Instructions for the task:
Everything from the line containing "m.cuff := by cases c <;> rfl" through the line containing "m.ocuCap := by cases c <;> rfl" should be repeated exactly, and nothing else from the data.

*** Begin section ***

-- ==== Sys2Proof/Laws/State.lean ====
section
/-! SUPPORT. What the updates of one part of the machine leave and what they set: one lemma for each field, so that no proof
unfolds a record update. -/

namespace Sys2Proof.Machine
namespace Mach

/-! ## `setRf` -/

@[simp] theorem setRf_link (m : Mach) (c : Chip) (r : RegFile) : (m.setRf c r).link = m.link := by cases c <;> rfl
@[simp] theorem setRf_epLink (m : Mach) (c : Chip) (r : RegFile) : (m.setRf c r).epLink = m.epLink := by cases c <;> rfl
@[simp] theorem setRf_sxExch (m : Mach) (c : Chip) (r : RegFile) : (m.setRf c r).sxExch = m.sxExch := by cases c <;> rfl
@[simp] theorem setRf_held (m : Mach) (c : Chip) (r : RegFile) : (m.setRf c r).held = m.held := by cases c <;> rfl
@[simp] theorem setRf_nextId (m : Mach) (c : Chip) (r : RegFile) : (m.setRf c r).nextId = m.nextId := by cases c <;> rfl
@[simp] theorem setRf_nextStamp (m : Mach) (c : Chip) (r : RegFile) : (m.setRf c r).nextStamp = m.nextStamp := by cases c <;> rfl
@[simp] theorem setRf_mid (m : Mach) (c : Chip) (r : RegFile) : (m.setRf c r).mid = m.mid := by cases c <;> rfl
@[simp] theorem setRf_reseq (m : Mach) (c : Chip) (r : RegFile) : (m.setRf c r).reseq = m.reseq := by cases c <;> rfl
@[simp] theorem setRf_seqIn (m : Mach) (c : Chip) (r : RegFile) : (m.setRf c r).seqIn = m.seqIn := by cases c <;> rfl
@[simp] theorem setRf_seqOut (m : Mach) (c : Chip) (r : RegFile) : (m.setRf c r).seqOut = m.seqOut := by cases c <;> rfl
@[simp] theorem setRf_slot (m : Mach) (c : Chip) (r : RegFile) : (m.setRf c r).slot = m.slot := by cases c <;> rfl
@[simp] theorem setRf_patStart (m : Mach) (c : Chip) (r : RegFile) : (m.setRf c r).patStart = m.patStart := by cases c <;> rfl
@[simp] theorem setRf_rrTile (m : Mach) (c : Chip) (r : RegFile) : (m.setRf c r).rrTile = m.rrTile := by cases c <;> rfl
@[simp] theorem setRf_rrFlow (m : Mach) (c : Chip) (r : RegFile) : (m.setRf c r).rrFlow = m.rrFlow := by cases c <;> rfl
@[simp] theorem setRf_allow (m : Mach) (c : Chip) (r : RegFile) : (m.setRf c r).allow = m.allow := by cases c <;> rfl
@[simp] theorem setRf_lastCross (m : Mach) (c : Chip) (r : RegFile) : (m.setRf c r).lastCross = m.lastCross := by cases c <;> rfl
@[simp] theorem setRf_out1 (m : Mach) (c : Chip) (r : RegFile) : (m.setRf c r).out1 = m.out1 := by cases c <;> rfl
@[simp] theorem setRf_out2 (m : Mach) (c : Chip) (r : RegFile) : (m.setRf c r).out2 = m.out2 := by cases c <;> rfl
@[simp] theorem setRf_modFailed (m : Mach) (c : Chip) (r : RegFile) : (m.setRf c r).modFailed = m.modFailed := by cases c <;> rfl
@[simp] theorem setRf_arb (m : Mach) (c : Chip) (r : RegFile) : (m.setRf c r).arb = m.arb := by cases c <;> rfl
@[simp] theorem setRf_toggle (m : Mach) (c : Chip) (r : RegFile) : (m.setRf c r).toggle = m.toggle := by cases c <;> rfl
@[simp] theorem setRf_hold (m : Mach) (c : Chip) (r : RegFile) : (m.setRf c r).hold = m.hold := by cases c <;> rfl
@[simp] theorem setRf_owed (m : Mach) (c : Chip) (r : RegFile) : (m.setRf c r).owed = m.owed := by cases c <;> rfl
@[simp] theorem setRf_owedRr (m : Mach) (c : Chip) (r : RegFile) : (m.setRf c r).owedRr = m.owedRr := by cases c <;> rfl
@[simp] theorem setRf_liningFull (m : Mach) (c : Chip) (r : RegFile) : (m.setRf c r).liningFull = m.liningFull := by cases c <;> rfl
@[simp] theorem setRf_faultSent (m : Mach) (c : Chip) (r : RegFile) : (m.setRf c r).faultSent = m.faultSent := by cases c <;> rfl
@[simp] theorem setRf_arrivedPkts (m : Mach) (c : Chip) (r : RegFile) : (m.setRf c r).arrivedPkts = m.arrivedPkts := by cases c <;> rfl
@[simp] theorem setRf_zlyUsed (m : Mach) (c : Chip) (r : RegFile) : (m.setRf c r).zlyUsed = m.zlyUsed := by cases c <;> rfl
@[simp] theorem setRf_zlyPeriod (m : Mach) (c : Chip) (r : RegFile) : (m.setRf c r).zlyPeriod = m.zlyPeriod := by cases c <;> rfl
@[simp] theorem setRf_zlySeq (m : Mach) (c : Chip) (r : RegFile) : (m.setRf c r).zlySeq = m.zlySeq := by cases c <;> rfl
@[simp] theorem setRf_mapAcct (m : Mach) (c : Chip) (r : RegFile) : (m.setRf c r).mapAcct = m.mapAcct := by cases c <;> rfl
@[simp] theorem setRf_mapTicks (m : Mach) (c : Chip) (r : RegFile) : (m.setRf c r).mapTicks = m.mapTicks := by cases c <;> rfl
@[simp] theorem setRf_mapBatch (m : Mach) (c : Chip) (r : RegFile) : (m.setRf c r).mapBatch = m.mapBatch := by cases c <;> rfl
@[simp] theorem setRf_mapDropped (m : Mach) (c : Chip) (r : RegFile) : (m.setRf c r).mapDropped = m.mapDropped := by cases c <;> rfl
@[simp] theorem setRf_smpCount (m : Mach) (c : Chip) (r : RegFile) : (m.setRf c r).smpCount = m.smpCount := by cases c <;> rfl
@[simp] theorem setRf_smpNow (m : Mach) (c : Chip) (r : RegFile) : (m.setRf c r).smpNow = m.smpNow := by cases c <;> rfl
@[simp] theorem setRf_smpWait (m : Mach) (c : Chip) (r : RegFile) : (m.setRf c r).smpWait = m.smpWait := by cases c <;> rfl
@[simp] theorem setRf_smpDropped (m : Mach) (c : Chip) (r : RegFile) : (m.setRf c r).smpDropped = m.smpDropped := by cases c <;> rfl
@[simp] theorem setRf_gusset (m : Mach) (c : Chip) (r : RegFile) : (m.setRf c r).gusset = m.gusset := by cases c <;> rfl
@[simp] theorem setRf_plt (m : Mach) (c : Chip) (r : RegFile) : (m.setRf c r).plt = m.plt := by cases c <;> rfl
@[simp] theorem setRf_cuff (m : Mach) (c : Chip) (r : RegFile) : (m.setRf c r).cuff = m.cuff := by cases c <;> rfl
@[simp] theorem setRf_mem (m : Mach) (c : Chip) (r : RegFile) : (m.setRf c r).mem = m.mem := by cases c <;> rfl
@[simp] theorem setRf_guardSx (m : Mach) (c : Chip) (r : RegFile) : (m.setRf c r).guardSx = m.guardSx := by cases c <;> rfl
@[simp] theorem setRf_guardEp (m : Mach) (c : Chip) (r : RegFile) : (m.setRf c r).guardEp = m.guardEp := by cases c <;> rfl
@[simp] theorem setRf_torn (m : Mach) (c : Chip) (r : RegFile) : (m.setRf c r).torn = m.torn := by cases c <;> rfl
@[simp] theorem setRf_relay (m : Mach) (c : Chip) (r : RegFile) : (m.setRf c r).relay = m.relay := by cases c <;> rfl
@[simp] theorem setRf_oeng (m : Mach) (c : Chip) (r : RegFile) : (m.setRf c r).oeng = m.oeng := by cases c <;> rfl
@[simp] theorem setRf_rings (m : Mach) (c : Chip) (r : RegFile) : (m.setRf c r).rings = m.rings := by cases c <;> rfl
@[simp] theorem setRf_pairs (m : Mach) (c : Chip) (r : RegFile) : (m.setRf c r).pairs = m.pairs := by cases c <;> rfl
@[simp] theorem setRf_els (m : Mach) (c : Chip) (r : RegFile) : (m.setRf c r).els = m.els := by cases c <;> rfl
@[simp] theorem setRf_ocuCap (m : Mach) (c : Chip) (r : RegFile) : (m.setRf c r).ocuCap = m.ocuCap := by cases c <;> rfl
@[simp] theorem setRf_changes (m : Mach) (c : Chip) (r : RegFile) : (m.setRf c r).changes = m.changes := by cases c <;> rfl
@[simp] theorem setRf_chatter (m : Mach) (c : Chip) (r : RegFile) : (m.setRf c r).chatter = m.chatter := by cases c <;> rfl
@[simp] theorem setRf_power (m : Mach) (c : Chip) (r : RegFile) : (m.setRf c r).power = m.power := by cases c <;> rfl
@[simp] theorem setRf_boot (m : Mach) (c : Chip) (r : RegFile) : (m.setRf c r).boot = m.boot := by cases c <;> rfl
@[simp] theorem setRf_i3cAddr (m : Mach) (c : Chip) (r : RegFile) : (m.setRf c r).i3cAddr = m.i3cAddr := by cases c <;> rfl
@[simp] theorem setRf_out (m : Mach) (c : Chip) (r : RegFile) : (m.setRf c r).out = m.out := by cases c <;> rfl
@[simp] theorem setRf_freeCtr (m : Mach) (c : Chip) (r : RegFile) : (m.setRf c r).freeCtr = m.freeCtr := by cases c <;> rfl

*** End section ***

Written answer:
@[simp] theorem setRf_cuff (m : Mach) (c : Chip) (r : RegFile) : (m.setRf c r).cuff = m.cuff := by cases c <;> rfl
@[simp] theorem setRf_mem (m : Mach) (c : Chip) (r : RegFile) : (m.setRf c r).mem = m.mem := by cases c <;> rfl
@[simp] theorem setRf_guardSx (m : Mach) (c : Chip) (r : RegFile) : (m.setRf c r).guardSx = m.guardSx := by cases c <;> rfl
@[simp] theorem setRf_guardEp (m : Mach) (c : Chip) (r : RegFile) : (m.setRf c r).guardEp = m.guardEp := by cases c <;> rfl
@[simp] theorem setRf_torn (m : Mach) (c : Chip) (r : RegFile) : (m.setRf c r).torn = m.torn := by cases c <;> rfl
@[simp] theorem setRf_relay (m : Mach) (c : Chip) (r : RegFile) : (m.setRf c r).relay = m.relay := by cases c <;> rfl
@[simp] theorem setRf_oeng (m : Mach) (c : Chip) (r : RegFile) : (m.setRf c r).oeng = m.oeng := by cases c <;> rfl
@[simp] theorem setRf_rings (m : Mach) (c : Chip) (r : RegFile) : (m.setRf c r).rings = m.rings := by cases c <;> rfl
@[simp] theorem setRf_pairs (m : Mach) (c : Chip) (r : RegFile) : (m.setRf c r).pairs = m.pairs := by cases c <;> rfl
@[simp] theorem setRf_els (m : Mach) (c : Chip) (r : RegFile) : (m.setRf c r).els = m.els := by cases c <;> rfl
@[simp] theorem setRf_ocuCap (m : Mach) (c : Chip) (r : RegFile) : (m.setRf c r).ocuCap = m.ocuCap := by cases c <;> rfl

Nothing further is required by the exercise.